Com­men­tary: Of course, as a vam­pire, and not only the daugh­ter of a pow­er­ful vam­pire but pow­er­ful her­self, Count­ess Zales­ka pos­sess­es a con­sid­er­able mes­mer­ic power. 

Marya did­n’t use much make­up. When she was charged up at her full vam­pir­ic pow­er, she need­ed no cos­met­ic enhance­ment, pos­sess­ing the vam­pire’s seduc­tive glam­our. When she was not at her best, as for exam­ple when going too long between feed­ings, she relied on her pow­ers of hyp­not­ic fas­ci­na­tion to beguile and deceive the eyes of the mor­tals who sur­round­ed her. 
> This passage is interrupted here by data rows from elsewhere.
/-- Of two register operands the second is reported only when the first passes (40_dispatch.md R94). -/
theorem checkRegs_error_of_find? {a b x : Byte} (h : [a, b].find? (fun r => decide (8 ≤ r.toNat)) = some x) :
    checkRegs a b = .error (.outOfBounds .reg x.toNat) := by
  rcases Nat.lt_or_ge a.toNat 8 with ha | ha
  · rw [List.find?_cons_of_neg (by simpa using ha)] at h
    simp only [checkRegs, checkReg_ok ha, checkReg_error_of_find? h]
  · rw [List.find?_cons_of_pos (by simpa using ha)] at h
    cases h
    simp only [checkRegs, checkReg_error ha]

/-- The register check comes before every other check of a two-register ALU instruction (60_exceptions.md R211). -/
theorem State.aluTwo_of_checkRegs_error {a b : Byte} {c : Cause} (h : checkRegs a b = .error c) (s : State)
    (sel : AluSelect) : s.aluTwo sel a b = .error c := by
  simp only [State.aluTwo, h]

/-- No check of an instruction comes before that of its register operands (40_dispatch.md R94, 60_exceptions.md R211). -/
theorem State.effect_of_badRegister (s : State) {i : Instr} {x : Byte}
    (h : i.registerOperands.find? (fun r => decide (8 ≤ r.toNat)) = some x) :
    s.effect i = .error (.outOfBounds .reg x.toNat) := by
  cases i with
  | hlt | ret => cases h
  | push a => simp only [State.effect, State.pushReg, checkReg_error_of_find? h]
  | pop a => simp only [State.effect, State.popReg, checkReg_error_of_find? h]
  | prn a => simp only [State.effect, State.print, checkReg_error_of_find? h]
  | call a => simp only [State.effect, State.callReg, checkReg_error_of_find? h]
  | jmp a => simp only [State.effect, State.jump, checkReg_error_of_find? h]
  | jeq a | jne a => simp only [State.effect, State.branch, checkReg_error_of_find? h]
  | not a => simp only [State.effect, State.aluOne, checkReg_error_of_find? h]
  | ldi a imm => simp only [State.effect, State.loadImmediate, checkReg_error_of_find? h]
  | add a b | mul a b | mod a b | cmp a b | and a b | or a b | xor a b | shl a b | shr a b =>
    simp only [State.effect, State.aluTwo_of_checkRegs_error (checkRegs_error_of_find? h)]

end Sys2Proof.Machine

namespace Sys2Proof

open Machine

/-- Settles O28: the register check is the first check of every instruction, so its fault is the one taken. -/
theorem badRegisterOperandFaults : Obligations.BadRegisterOperandFaults :=
  fun _ s _ h => exec_of_error (s.effect_of_badRegister h)

end Sys2Proof
end

section
/-! A step whose opcode fetch fails (40_dispatch.md R90, R91). -/

namespace Sys2Proof.Machine

/-- Nothing is decoded when the opcode cannot be fetched (40_dispatch.md R90). -/
theorem State.fetchInstr_of_fetchOpcode_error {s : State} {e : FetchFault} (h : s.fetchOpcode = .error e) :
    s.fetchInstr = .error e := by
  simp only [State.fetchInstr, h]

/-- A fault met before execution is taken in the state before the step (60_exceptions.md R206, R212). -/
theorem step_of_fetchInstr_error {s : State} {e : FetchFault} (hrun : s.engine = .running)
    (h : s.fetchInstr = .error e) : step s = .next (s.raise e.cause e.opcode).settle := by
  rw [step_running hrun, h]

end Sys2Proof.Machine

namespace Sys2Proof

open Machine

/-- Settles O7: the cell at the pc either holds the byte that is fetched or fails the fetch, and with it the step. -/
theorem opcodeFetch : Obligations.OpcodeFetch := by
  refine fun s => ⟨fun op hcell => State.fetchOpcode_some hcell, fun hcell => ?_⟩
  have hfetch := State.fetchOpcode_none hcell
  exact ⟨hfetch, fun hrun => step_of_fetchInstr_error hrun (State.fetchInstr_of_fetchOpcode_error hfetch)⟩

end Sys2Proof
end

section
/-! LDI, then PRN of the same register (42_ldi_prn.md R150 to R152): the commit of LDI is what PRN reads. -/

namespace Sys2Proof

open Machine

/-- Settles O54: an instruction that leaves the engine Running passed its checks, so both commits are known; they name
the same register, and PRN emits what LDI put there. -/
theorem ldiThenPrnOutputsValue : Obligations.LdiThenPrnOutputsValue := by
  intro a v s t u _ hldi ht hprn hu
  obtain ⟨ra, npc, hra, -, rfl⟩ := State.loadImmediate_ok_iff.mp (effect_ok_of_running hldi ht)
  obtain ⟨rb, npc', hrb, -, rfl⟩ := State.print_ok_iff.mp (effect_ok_of_running hprn hu)
  obtain rfl : ra = rb := Except.ok.inj (hra.symm.trans hrb)
  have hread : ((s.setReg ra v).setPc npc).reg ra = v := by rw [State.setPc_reg, State.setReg_reg, if_pos rfl]
  rw [State.setPc_out, State.emit_out, hread, State.setPc_out, State.setReg_out]

end Sys2Proof
end

section
/-! The stack pointer at the ends of memory (43_stack_call.md R161, R162). -/

namespace Sys2Proof.Machine

/-- No address lies below 0 (43_stack_call.md R161). -/
@[simp] theorem spDown_zero : spDown 0 = .error (.outOfBounds .sp (-1)) := rfl

/-- No address lies above 255 (43_stack_call.md R162). -/
@[simp] theorem spUp_top : spUp 255 = .error (.outOfBounds .sp 256) := rfl

end Sys2Proof.Machine

namespace Sys2Proof

open Machine
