/-- "each of the 4096 words is exactly one of INIT (1 word), NIBBLE (32 words), BYTE (512 words) or
ILLEGAL (3551 words)" (R85). -/
def Obligations.DecodeClassesHaveTheCountsOfTheMap : Prop :=
  let cls (w : CmdWord) : Nat :=
    match decode w with
    | .command .init => 0
    | .command (.nibble _ _) => 1
    | .command (.byte _ _) => 2
    | .illegal _ => 3
  let count (c : Nat) : Nat := (List.range 4096).countP fun n => cls (BitVec.ofNat 12 n) == c
  count 0 = 1 ∧ count 1 = 32 ∧ count 2 = 512 ∧ count 3 = 3551

/-- The decode vectors DEC-1 to DEC-15 of 95_test_vectors.md §3.1, in the table's order, each word written out
from the fields of R80. -/
def Obligations.DecodeVectorsHold : Prop :=
  decode 0b001_0_00000000#12 = .command .init ∧
  decode 0b001_0_00000001#12 = .illegal .initOperandSet ∧
  decode 0b001_1_00000000#12 = .illegal .initOperandSet ∧
  decode 0b010_0_0000_0000#12 = .command (.nibble .command 0#4) ∧
  decode 0b010_0_0000_1111#12 = .command (.nibble .command 15#4) ∧
  decode 0b010_1_0000_1111#12 = .command (.nibble .data 15#4) ∧
  decode 0b010_0_0001_0000#12 = .illegal .nibbleHighSet ∧
  decode 0b010_0_1111_0000#12 = .illegal .nibbleHighSet ∧
  decode 0b011_0_00000000#12 = .command (.byte .command 0x00#8) ∧
  decode 0b011_1_11111111#12 = .command (.byte .data 0xFF#8) ∧
  decode 0b000_0_00000000#12 = .illegal .reservedOpcode ∧
  decode 0b000_1_11111111#12 = .illegal .reservedOpcode ∧
  decode 0b100_0_00000000#12 = .illegal .reservedOpcode ∧
  decode 0b100_0_11111111#12 = .illegal .reservedOpcode ∧
  decode 0b111_1_11111111#12 = .illegal .reservedOpcode

/-- "Assembly to word: `INIT` is 0x200; `NIBBLE <sel>, #n` is `0x400 | (rs << 8) | n`; `BYTE <sel>, #b` is
`0x600 | (rs << 8) | b`", of the assembler's lines with every immediate in range and of the encoder's words
(R88). -/
def Obligations.CommandWordsAreTheAssemblersFormulas : Prop :=
  Asm.init.assemble = some 0x200#12 ∧
  (∀ rs n, n ≤ 15 → (Asm.nibble rs n).assemble =
    some (0x400#12 ||| ((rs.bit.setWidth 12) <<< 8) ||| BitVec.ofNat 12 n)) ∧
  (∀ rs b, b ≤ 255 → (Asm.byte rs b).assemble =
    some (0x600#12 ||| ((rs.bit.setWidth 12) <<< 8) ||| BitVec.ofNat 12 b)) ∧
  encode .init = 0x200#12 ∧
  (∀ rs n, encode (.nibble rs n) =
    0x400#12 ||| ((rs.bit.setWidth 12) <<< 8) ||| (n.setWidth 12)) ∧
  (∀ rs b, encode (.byte rs b) =
    0x600#12 ||| ((rs.bit.setWidth 12) <<< 8) ||| (b.setWidth 12))

/-- Each pseudo-instruction expands to exactly the BYTE and the word of R89's table, and `SETDD` refuses
`a > 0x7F` (R89). -/
def Obligations.PseudoInstructionsAreTheirBytes : Prop :=
  Asm.fset4b2l.expand = some (.byte .command 0x28#8) ∧ Asm.fset4b2l.assemble = some 0x628#12 ∧
  Asm.clear.expand = some (.byte .command 0x01#8) ∧ Asm.clear.assemble = some 0x601#12 ∧
  Asm.dispOn.expand = some (.byte .command 0x0C#8) ∧ Asm.dispOn.assemble = some 0x60C#12 ∧
  Asm.row1.expand = (Asm.setdd 0x00).expand ∧ Asm.row1.assemble = some 0x680#12 ∧
  Asm.row2.expand = (Asm.setdd 0x40).expand ∧ Asm.row2.assemble = some 0x6C0#12 ∧
  (∀ a, a ≤ 0x7F →
    (Asm.setdd a).expand = (Asm.byte .command (0x80 ||| a)).expand ∧
    (Asm.setdd a).assemble = some (0x680#12 ||| BitVec.ofNat 12 a)) ∧
  (∀ a, 0x7F < a → (Asm.setdd a).expand = none) ∧
  (∀ c, c ≤ 255 →
    (Asm.putc c).expand = (Asm.byte .data c).expand ∧
    (Asm.putc c).assemble = some (0x700#12 ||| BitVec.ofNat 12 c))

/-- The assembler refuses a line exactly when an immediate is out of its range (R87, R89). -/
def Obligations.AssemblerRefusesExactlyOutOfRangeImmediates : Prop :=
  ∀ a : Asm, a.assemble.isSome = true ↔ a.wellFormed = true

/-- "`hi = b >> 4 = b[7:4]` and `lo = b & 0xF = b[3:0]` … `b = 16·hi + lo` for every byte" (R121). -/
def Obligations.ByteIsItsTwoNibbles : Prop :=
  ∀ b : Byte,
    hiNibble b = (b >>> 4).setWidth 4 ∧ hiNibble b = b.extractLsb' 4 4 ∧
    loNibble b = (b &&& 0xF#8).setWidth 4 ∧ loNibble b = b.extractLsb' 0 4 ∧
    b.toNat = 16 * (hiNibble b).toNat + (loNibble b).toNat

/-! ### The edge and acceptance -/

/-- When the host offers a command's word and the PE is IDLE, the step is that command's meaning, run on
the state with the ports sampled (R38, R39, R84). -/
def Obligations.StepRunsTheDecodedCommand : Prop :=
  ∀ (s : State) (i : Instr),
    s.phase = .idle → s.port.rst = false → s.port.cmdValid = true →
    decode s.port.cmdWord = .command i → step s = exec i s.afterSample

/-- The very next step of a machine given a table word runs the command the decoder reads from it. The
placing of the word is the model's own (log 8, log 9). -/
def Obligations.PlacedWordRunsAtTheNextStep : Prop :=
  ∀ (s : State) (nbits w : Nat) (i : Instr),
    decodeTableWord nbits w = some i →
    step (s.withFetchWord nbits w) = exec i (s.withFetchWord nbits w).afterSample

/-- A word offered in IDLE without reset is accepted; an offer at an edge where `PHASE != IDLE` or
`rst == 1` "is not taken and has no effect" (R38). -/
def Obligations.OfferIsTakenExactlyInIdleWithoutReset : Prop :=
  (∀ s : State, s.port.rst = false → s.port.cmdValid = true → s.phase = .idle →
    step s = accept s.port.cmdWord s.afterSample) ∧
  (∀ (s : State) (p q : PortInput) (rest : List PortInput),
    p.rst = q.rst → (p.rst = true ∨ s.phase ≠ .idle) →
    step { s with ports := p :: rest } = step { s with ports := q :: rest })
There is one scene where she uses that pow­er explicitly: 

Marya spoke her name, a whis­per, more felt than heard. A vel­vet stroke. 


The girl looked away. 

Marya spoke her name, again. Some of those work­ers near­by looked up, sud­den­ly. They’d felt some of the resid­ual effects of Marya’s com­pelling pow­er. Even though the mes­sage was­n’t for them, they still picked up enough of it to feels its pas­sage. One of them shuddered. 

Lam­bert heard the whis­per, too. He watched, fas­ci­nat­ed, avid­ly star­ing at Marya’s ripe sub­tly smil­ing mouth. He was look­ing for fangs, but he did­n’t see any; they were too well hid­den by her lips. 


The call fell on the girls’ brain with a soft, stun­ning effect, a vel­vet-wrapped iron bar. Denise stiff­ened. Marya made a slight ges­ture, seem­ing­ly with­out mean­ing. It was a hyp­not­ic hand pass. 

Denise’s eyes closed, lids stretched taut­ly across bulging orbs, body rigid, her full-breast­ed chest ris­ing and falling with deep, heavy breath­ing. But at least she had stopped struggling. 

Look­ing up, Marya saw Lam­bert watch­ing her. In her eyes were twin red points, and in the instant that she met his gaze, he felt their impact, an elec­tric spark, a shock, rac­ing across his sud­den­ly taut­ened nerves, caus­ing his heart to skip a beat. He could­n’t breathe, until she broke eye con­tact. Then he col­ored, look­ing away. There were bet­ter rea­sons than mere sub­servience for not meet­ing the gaze of one’s patron, espe­cial­ly when that patron was Marya Zaleska. 

Rec­om­men­da­tion: Def­i­nite­ly rec­om­mend­ed for any fans of the old Uni­ver­sal Hor­ror movies and monsters.